Personal information
- Full name: Rahmad Darmawan
- Date of birth: 28 November 1966 (age 59)
- Place of birth: Metro, Indonesia
- Height: 1.70 m (5 ft 7 in)
- Position: Midfielder

Team information
- Current team: Persipura Jayapura (Manager)

Youth career
- 1979–1984: PS Pungur
- 1985: PON Lampung

Senior career*
- Years: Team / Apps / (Gls)
- 1986–1991: Persija Jakarta
- 1992–1993: ATM FA
- 1994–1995: Persija Jakarta
- 1996–1998: Persikota Tangerang

International career
- 1986: Indonesia B
- 1989–1993: Indonesia / 15 / (1)

Managerial career
- 1998–2000: Persikota (assistant)
- 2001–2004: Persikota
- 2002: Indonesia (assistant)
- 2005: Persipura
- 2006: Persija
- 2007–2010: Sriwijaya
- 2010–2011: Persija
- 2011: Indonesia (assistant)
- 2011: Indonesia U-23
- 2012: Pelita Jaya
- 2012–2013: Arema Cronus
- 2013: Indonesia (caretaker)
- 2013: Indonesia U-23
- 2013–2014: Persebaya ISL (Bhayangkara)
- 2014–2015: Persija Jakarta
- 2015–2017: T-Team
- 2017–2018: Sriwijaya
- 2018: Mitra Kukar
- 2019: TIRA-Persikabo
- 2020–2021: Madura United
- 2021: RANS Cilegon
- 2022: Barito Putera
- 2022–2023: RANS Nusantara
- 2023–2025: Barito Putera
- 2025: PSMS Medan (technical director)
- 2025–: Persipura Jayapura
- Allegiance: Indonesia
- Branch: Indonesian Navy
- Service years: 1991–2015
- Rank: Major

= Rahmad Darmawan =

Indonesian footballer and coach

Rahmad Darmawan (born 28 November 1966) is an Indonesian former professional footballer who currently works as a coach or manager of Championship club Persipura Jayapura.

Darmawan started his coaching career with Persikota Tangerang before moving to Persipura Jayapura and later Sriwijaya.
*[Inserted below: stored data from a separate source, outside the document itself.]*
/-- The word of a scalar instruction (R29, R30). -/
def encodeScalar : Instr → Nat
  | .nop sw => pack [(31, sw.toNat)]
  | .add sw rd ra rb => pack [(31, sw.toNat), (24, 1), (18, rd.toNat), (12, ra.toNat), (6, rb.toNat)]
  | .sub sw rd ra rb => pack [(31, sw.toNat), (24, 2), (18, rd.toNat), (12, ra.toNat), (6, rb.toNat)]
  | .mul sw rd ra rb => pack [(31, sw.toNat), (24, 3), (18, rd.toNat), (12, ra.toNat), (6, rb.toNat)]
  | .mulhu sw rd ra rb => pack [(31, sw.toNat), (24, 4), (18, rd.toNat), (12, ra.toNat), (6, rb.toNat)]
  | .mulhs sw rd ra rb => pack [(31, sw.toNat), (24, 5), (18, rd.toNat), (12, ra.toNat), (6, rb.toNat)]
  | .divu sw rd ra rb => pack [(31, sw.toNat), (24, 6), (18, rd.toNat), (12, ra.toNat), (6, rb.toNat)]
  | .divs sw rd ra rb => pack [(31, sw.toNat), (24, 7), (18, rd.toNat), (12, ra.toNat), (6, rb.toNat)]
  | .remu sw rd ra rb => pack [(31, sw.toNat), (24, 8), (18, rd.toNat), (12, ra.toNat), (6, rb.toNat)]
  | .rems sw rd ra rb => pack [(31, sw.toNat), (24, 9), (18, rd.toNat), (12, ra.toNat), (6, rb.toNat)]
  | .and sw rd ra rb => pack [(31, sw.toNat), (24, 10), (18, rd.toNat), (12, ra.toNat), (6, rb.toNat)]
  | .or sw rd ra rb => pack [(31, sw.toNat), (24, 11), (18, rd.toNat), (12, ra.toNat), (6, rb.toNat)]
  | .xor sw rd ra rb => pack [(31, sw.toNat), (24, 12), (18, rd.toNat), (12, ra.toNat), (6, rb.toNat)]
  | .andn sw rd ra rb => pack [(31, sw.toNat), (24, 13), (18, rd.toNat), (12, ra.toNat), (6, rb.toNat)]
  | .shl sw rd ra rb => pack [(31, sw.toNat), (24, 14), (18, rd.toNat), (12, ra.toNat), (6, rb.toNat)]
  | .shr sw rd ra rb => pack [(31, sw.toNat), (24, 15), (18, rd.toNat), (12, ra.toNat), (6, rb.toNat)]
  | .sar sw rd ra rb => pack [(31, sw.toNat), (24, 16), (18, rd.toNat), (12, ra.toNat), (6, rb.toNat)]
  | .minu sw rd ra rb => pack [(31, sw.toNat), (24, 17), (18, rd.toNat), (12, ra.toNat), (6, rb.toNat)]
  | .mins sw rd ra rb => pack [(31, sw.toNat), (24, 18), (18, rd.toNat), (12, ra.toNat), (6, rb.toNat)]
  | .maxu sw rd ra rb => pack [(31, sw.toNat), (24, 19), (18, rd.toNat), (12, ra.toNat), (6, rb.toNat)]
  | .maxs sw rd ra rb => pack [(31, sw.toNat), (24, 20), (18, rd.toNat), (12, ra.toNat), (6, rb.toNat)]
  | .clz sw rd ra => pack [(31, sw.toNat), (24, 21), (18, rd.toNat), (12, ra.toNat)]
  | .ctz sw rd ra => pack [(31, sw.toNat), (24, 22), (18, rd.toNat), (12, ra.toNat)]
  | .popc sw rd ra => pack [(31, sw.toNat), (24, 23), (18, rd.toNat), (12, ra.toNat)]
  | .bext sw sx rd ra rb => pack [(31, sw.toNat), (24, 24), (18, rd.toNat), (12, ra.toNat), (6, rb.toNat), (0, sx.toNat)]
  | .bins sw rd ra rb => pack [(31, sw.toNat), (24, 25), (18, rd.toNat), (12, ra.toNat), (6, rb.toNat)]
  | .cmp sw cc rd ra rb => pack [(31, sw.toNat), (24, 26), (18, rd.toNat), (12, ra.toNat), (6, rb.toNat), (0, cc.code)]
  | .csel sw rd ra rb sc => pack [(31, sw.toNat), (24, 27), (18, rd.toNat), (12, ra.toNat), (6, rb.toNat), (0, sc.toNat)]
  | .addi sw rd ra imm => pack [(31, sw.toNat), (24, 28), (18, rd.toNat), (12, ra.toNat), (0, imm.toNat)]
  | .andi sw rd ra imm => pack [(31, sw.toNat), (24, 29), (18, rd.toNat), (12, ra.toNat), (0, imm.toNat)]
  | .ori sw rd ra imm => pack [(31, sw.toNat), (24, 30), (18, rd.toNat), (12, ra.toNat), (0, imm.toNat)]
  | .xori sw rd ra imm => pack [(31, sw.toNat), (24, 31), (18, rd.toNat), (12, ra.toNat), (0, imm.toNat)]
  | .shli sw rd ra n => pack [(31, sw.toNat), (24, 32), (18, rd.toNat), (12, ra.toNat), (0, n.toNat)]
  | .shri sw rd ra n => pack [(31, sw.toNat), (24, 33), (18, rd.toNat), (12, ra.toNat), (0, n.toNat)]
  | .sari sw rd ra n => pack [(31, sw.toNat), (24, 34), (18, rd.toNat), (12, ra.toNat), (0, n.toNat)]
  | .cmpi sw cc rd ra imm => pack [(31, sw.toNat), (24, 35), (18, rd.toNat), (12, ra.toNat), (8, cc.code), (0, imm.toNat)]
  | .li sw rd imm => pack [(31, sw.toNat), (24, 36), (18, rd.toNat), (0, imm.toNat)]
  | .lih sw rd imm => pack [(31, sw.toNat), (24, 37), (18, rd.toNat), (0, imm.toNat)]
  | .lea sw rd ra rb sh => pack [(31, sw.toNat), (24, 38), (18, rd.toNat), (12, ra.toNat), (6, rb.toNat), (0, sh.toNat)]
  | .addpc sw rd imm => pack [(31, sw.toNat), (24, 39), (18, rd.toNat), (0, imm.toNat)]
  | .b sw off => pack [(31, sw.toNat), (24, 40), (0, off.toNat)]
  | .bc sw cc ra off => pack [(31, sw.toNat), (24, 41), (20, cc.code), (14, ra.toNat), (0, off.toNat)]
  | .loop sw ra off => pack [(31, sw.toNat), (24, 42), (14, ra.toNat), (0, off.toNat)]
  | .call sw off => pack [(31, sw.toNat), (24, 43), (0, off.toNat)]
  | .ret sw ra => pack [(31, sw.toNat), (24, 44), (12, ra.toNat)]
  | .jr sw ra => pack [(31, sw.toNat), (24, 45), (12, ra.toNat)]
  | .lgo sw entry cbase count => pack [(31, sw.toNat), (24, 46), (18, entry.toNat), (12, cbase.toNat), (8, count.toNat)]
  | .ljoin sw => pack [(31, sw.toNat), (24, 47)]
  | .lpop sw rd => pack [(31, sw.toNat), (24, 48), (18, rd.toNat)]
  | .wait sw wick k => pack [(31, sw.toNat), (24, 49), (14, wick.toNat), (0, k.toNat)]
  | .yield sw => pack [(31, sw.toNat), (24, 50)]
  | .exit sw => pack [(31, sw.toNat), (24, 51)]
  | .bar sw cohort => pack [(31, sw.toNat), (24, 52), (0, cohort.toNat)]
  | .srd sw rd num elem => pack [(31, sw.toNat), (24, 53), (18, rd.toNat), (0, num.toNat), (8, elem.toNat)]
  | .swr sw ra num elem => pack [(31, sw.toNat), (24, 54), (12, ra.toNat), (0, num.toNat), (8, elem.toNat)]
  | .sleep sw ra imm => pack [(31, sw.toNat), (24, 55), (12, ra.toNat), (0, imm.toNat)]
  | .sld sw rd ra size ord scope imm => pack [(31, sw.toNat), (24, 56), (18, rd.toNat), (12, ra.toNat), (10, size.code), (8, ord.code), (5, scope.code), (0, imm.toNat)]
  | .sst sw rd ra size ord scope imm => pack [(31, sw.toNat), (24, 57), (18, rd.toNat), (12, ra.toNat), (10, size.code), (8, ord.code), (5, scope.code), (0, imm.toNat)]
  | .sldp sw rd ra size imm => pack [(31, sw.toNat), (24, 58), (18, rd.toNat), (12, ra.toNat), (10, size.code), (0, imm.toNat)]
  | .sstp sw rd ra size imm => pack [(31, sw.toNat), (24, 59), (18, rd.toNat), (12, ra.toNat), (10, size.code), (0, imm.toNat)]
  | .satom sw rd ra dw op ord scope => pack [(31, sw.toNat), (24, 60), (18, rd.toNat), (12, ra.toNat), (11, 1), (10, dw.toNat), (8, ord.code), (5, scope.code), (0, op.code)]
  | .scas sw rd ra dw ord scope => pack [(31, sw.toNat), (24, 61), (18, rd.toNat), (12, ra.toNat), (11, 1), (10, dw.toNat), (8, ord.code), (5, scope.code)]
  | .fence sw ord scope => pack [(31, sw.toNat), (24, 62), (8, ord.code), (5, scope.code)]
  | .cinv sw ra size scope imm => pack [(31, sw.toNat), (24, 63), (12, ra.toNat), (10, size.code), (5, scope.code), (0, imm.toNat)]
  | .ccln sw ra size scope imm => pack [(31, sw.toNat), (24, 64), (12, ra.toNat), (10, size.code), (5, scope.code), (0, imm.toNat)]
  | .pref sw x ra size imm => pack [(31, sw.toNat), (24, 65), (18, x.toNat), (12, ra.toNat), (10, size.code), (0, imm.toNat)]
  | .flip sw dom mode lazy ra => pack [(31, sw.toNat), (24, 66), (18, ra.toNat), (0, dom.code), (3, mode.code), (5, lazy.toNat)]
  | .pfree sw dom mode mv ra => pack [(31, sw.toNat), (24, 67), (18, ra.toNat), (0, dom.code), (3, mode.code), (6, mv.code)]
  | .pstat sw dom what ra => pack [(31, sw.toNat), (24, 68), (18, ra.toNat), (0, dom.code), (3, what.code)]
  | .xfer sw ra wick => pack [(31, sw.toNat), (24, 69), (18, ra.toNat), (14, wick.toNat)]
  | .xcvt sw ra wick => pack [(31, sw.toNat), (24, 70), (18, ra.toNat), (14, wick.toNat)]
  | .xfill sw ra wick => pack [(31, sw.toNat), (24, 71), (18, ra.toNat), (14, wick.toNat)]
  | .xgath sw ra wick => pack [(31, sw.toNat), (24, 72), (18, ra.toNat), (14, wick.toNat)]
  | .xred sw ra wick => pack [(31, sw.toNat), (24, 73), (18, ra.toNat), (14, wick.toNat)]
  | .xbcst sw ra wick => pack [(31, sw.toNat), (24, 74), (18, ra.toNat), (14, wick.toNat)]
  | .xagree sw ra wick => pack [(31, sw.toNat), (24, 75), (18, ra.toNat), (14, wick.toNat)]
  | .xcanc sw wick => pack [(31, sw.toNat), (24, 76), (14, wick.toNat)]
  | .xstat sw clr chk ra wick => pack [(31, sw.toNat), (24, 77), (18, ra.toNat), (14, wick.toNat), (0, clr.toNat), (1, chk.toNat)]
  | .launch sw done ra wick => pack [(31, sw.toNat), (24, 78), (18, ra.toNat), (14, wick.toNat), (0, done.toNat)]
  | .gsig sw ra => pack [(31, sw.toNat), (24, 79), (18, ra.toNat)]
  | .tstat sw self clr ra wick => pack [(31, sw.toNat), (24, 80), (18, ra.toNat), (14, wick.toNat), (0, self.toNat), (1, clr.toNat)]
  | .tabort sw ra => pack [(31, sw.toNat), (24, 81), (18, ra.toNat)]
  | .semsig sw scope ra => pack [(31, sw.toNat), (24, 82), (18, ra.toNat), (0, scope.code)]
  | .semwait sw take scope ra => pack [(31, sw.toNat), (24, 83), (18, ra.toNat), (0, scope.code), (3, take.toNat)]
  | .trap sw code => pack [(31, sw.toNat), (24, 84), (0, code.toNat)]
  | .assert sw ra rm => pack [(31, sw.toNat), (24, 85), (18, rm.toNat), (12, ra.toNat)]
  | .phint sw n => pack [(31, sw.toNat), (24, 86), (0, n.toNat)]
  | .tret sw => pack [(31, sw.toNat), (24, 87)]
  | .brk sw code => pack [(31, sw.toNat), (24, 88), (0, code.toNat)]
  | .sysr sw rd num => pack [(31, sw.toNat), (24, 89), (18, rd.toNat), (0, num.toNat)]
  | .sysw sw ra num => pack [(31, sw.toNat), (24, 90), (12, ra.toNat), (0, num.toNat)]
  | .kzero sw ra => pack [(31, sw.toNat), (24, 91), (18, ra.toNat)]
  | .scrub sw ra wick => pack [(31, sw.toNat), (24, 92), (18, ra.toNat), (14, wick.toNat)]
  | .tlbi sw kind ra => pack [(31, sw.toNat), (24, 93), (18, ra.toNat), (0, kind.code)]
  | .cctl sw op ra => pack [(31, sw.toNat), (24, 94), (18, ra.toNat), (0, op.code)]
  | .vbrep sw ra => pack [(31, sw.toNat), (24, 95), (18, ra.toNat)]
  | .sfadd sw d rm rd ra rb => pack [(31, sw.toNat), (24, 96), (18, rd.toNat), (12, ra.toNat), (6, rb.toNat), (4, d.toNat), (0, rm.code)]
  | .sfsub sw d rm rd ra rb => pack [(31, sw.toNat), (24, 97), (18, rd.toNat), (12, ra.toNat), (6, rb.toNat), (4, d.toNat), (0, rm.code)]
  | .sfmul sw d rm rd ra rb => pack [(31, sw.toNat), (24, 98), (18, rd.toNat), (12, ra.toNat), (6, rb.toNat), (4, d.toNat), (0, rm.code)]
  | .sffma sw d rm rd ra rb => pack [(31, sw.toNat), (24, 99), (18, rd.toNat), (12, ra.toNat), (6, rb.toNat), (4, d.toNat), (0, rm.code)]
  | .sfmin sw d rd ra rb => pack [(31, sw.toNat), (24, 100), (18, rd.toNat), (12, ra.toNat), (6, rb.toNat), (4, d.toNat)]
  | .sfmax sw d rd ra rb => pack [(31, sw.toNat), (24, 101), (18, rd.toNat), (12, ra.toNat), (6, rb.toNat), (4, d.toNat)]
  | .sfcmp sw fc d rd ra rb => pack [(31, sw.toNat), (24, 102), (18, rd.toNat), (12, ra.toNat), (6, rb.toNat), (4, d.toNat), (0, fc.code)]
  | .sfcvt sw tgt frm rm rd ra => pack [(31, sw.toNat), (24, 103), (18, rd.toNat), (12, ra.toNat), (4, tgt.code), (2, frm.code), (0, rm.code)]
  | .sf2i sw u d rm rd ra => pack [(31, sw.toNat), (24, 104), (18, rd.toNat), (12, ra.toNat), (4, d.toNat), (2, u.toNat), (0, rm.code)]
  | .si2f sw u d rm rd ra => pack [(31, sw.toNat), (24, 105), (18, rd.toNat), (12, ra.toNat), (4, d.toNat), (2, u.toNat), (0, rm.code)]
  | .sfabs sw d rd ra => pack [(31, sw.toNat), (24, 106), (18, rd.toNat), (12, ra.toNat), (4, d.toNat)]
  | .sfneg sw d rd ra => pack [(31, sw.toNat), (24, 107), (18, rd.toNat), (12, ra.toNat), (4, d.toNat)]
  | .sfrcp sw d rm rd ra => pack [(31, sw.toNat), (24, 108), (18, rd.toNat), (12, ra.toNat), (4, d.toNat), (0, rm.code)]
  | .sfsqrt sw d rm rd ra => pack [(31, sw.toNat), (24, 109), (18, rd.toNat), (12, ra.toNat), (4, d.toNat), (0, rm.code)]
  | .sfdiv sw d rm rd ra rb => pack [(31, sw.toNat), (24, 110), (18, rd.toNat), (12, ra.toNat), (6, rb.toNat), (4, d.toNat), (0, rm.code)]
  | .sfround sw d rm rd ra => pack [(31, sw.toNat), (24, 111), (18, rd.toNat), (12, ra.toNat), (4, d.toNat), (0, rm.code)]
  | _ => 0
In his last season with Sriwijaya, Rahmad led the team to the Piala Indonesia title. Later he coached Persija Jakarta, Pelita Jaya and Arema Indonesia. In total he has won four championships with two clubs in the Indonesian League.

Darmawan was the coach of Indonesia under-23 national team, and the assistant coach of the Indonesia senior team, as well as caretaker of the senior team in 2013. He is a former Major in the Indonesian Navy.

== Career statistics ==

===International===

Appearances and goals by national team and year
| National team | Year | Apps | Goals |
| Indonesia | 1989 | 1 | 0 |
| 1992 | 2 | 0 |
| 1993 | 12 | 1 |
| Total |  | 15 | 1 |

Scores and results list Indonesia's goal tally first, score column indicates score after each Darmawan goal.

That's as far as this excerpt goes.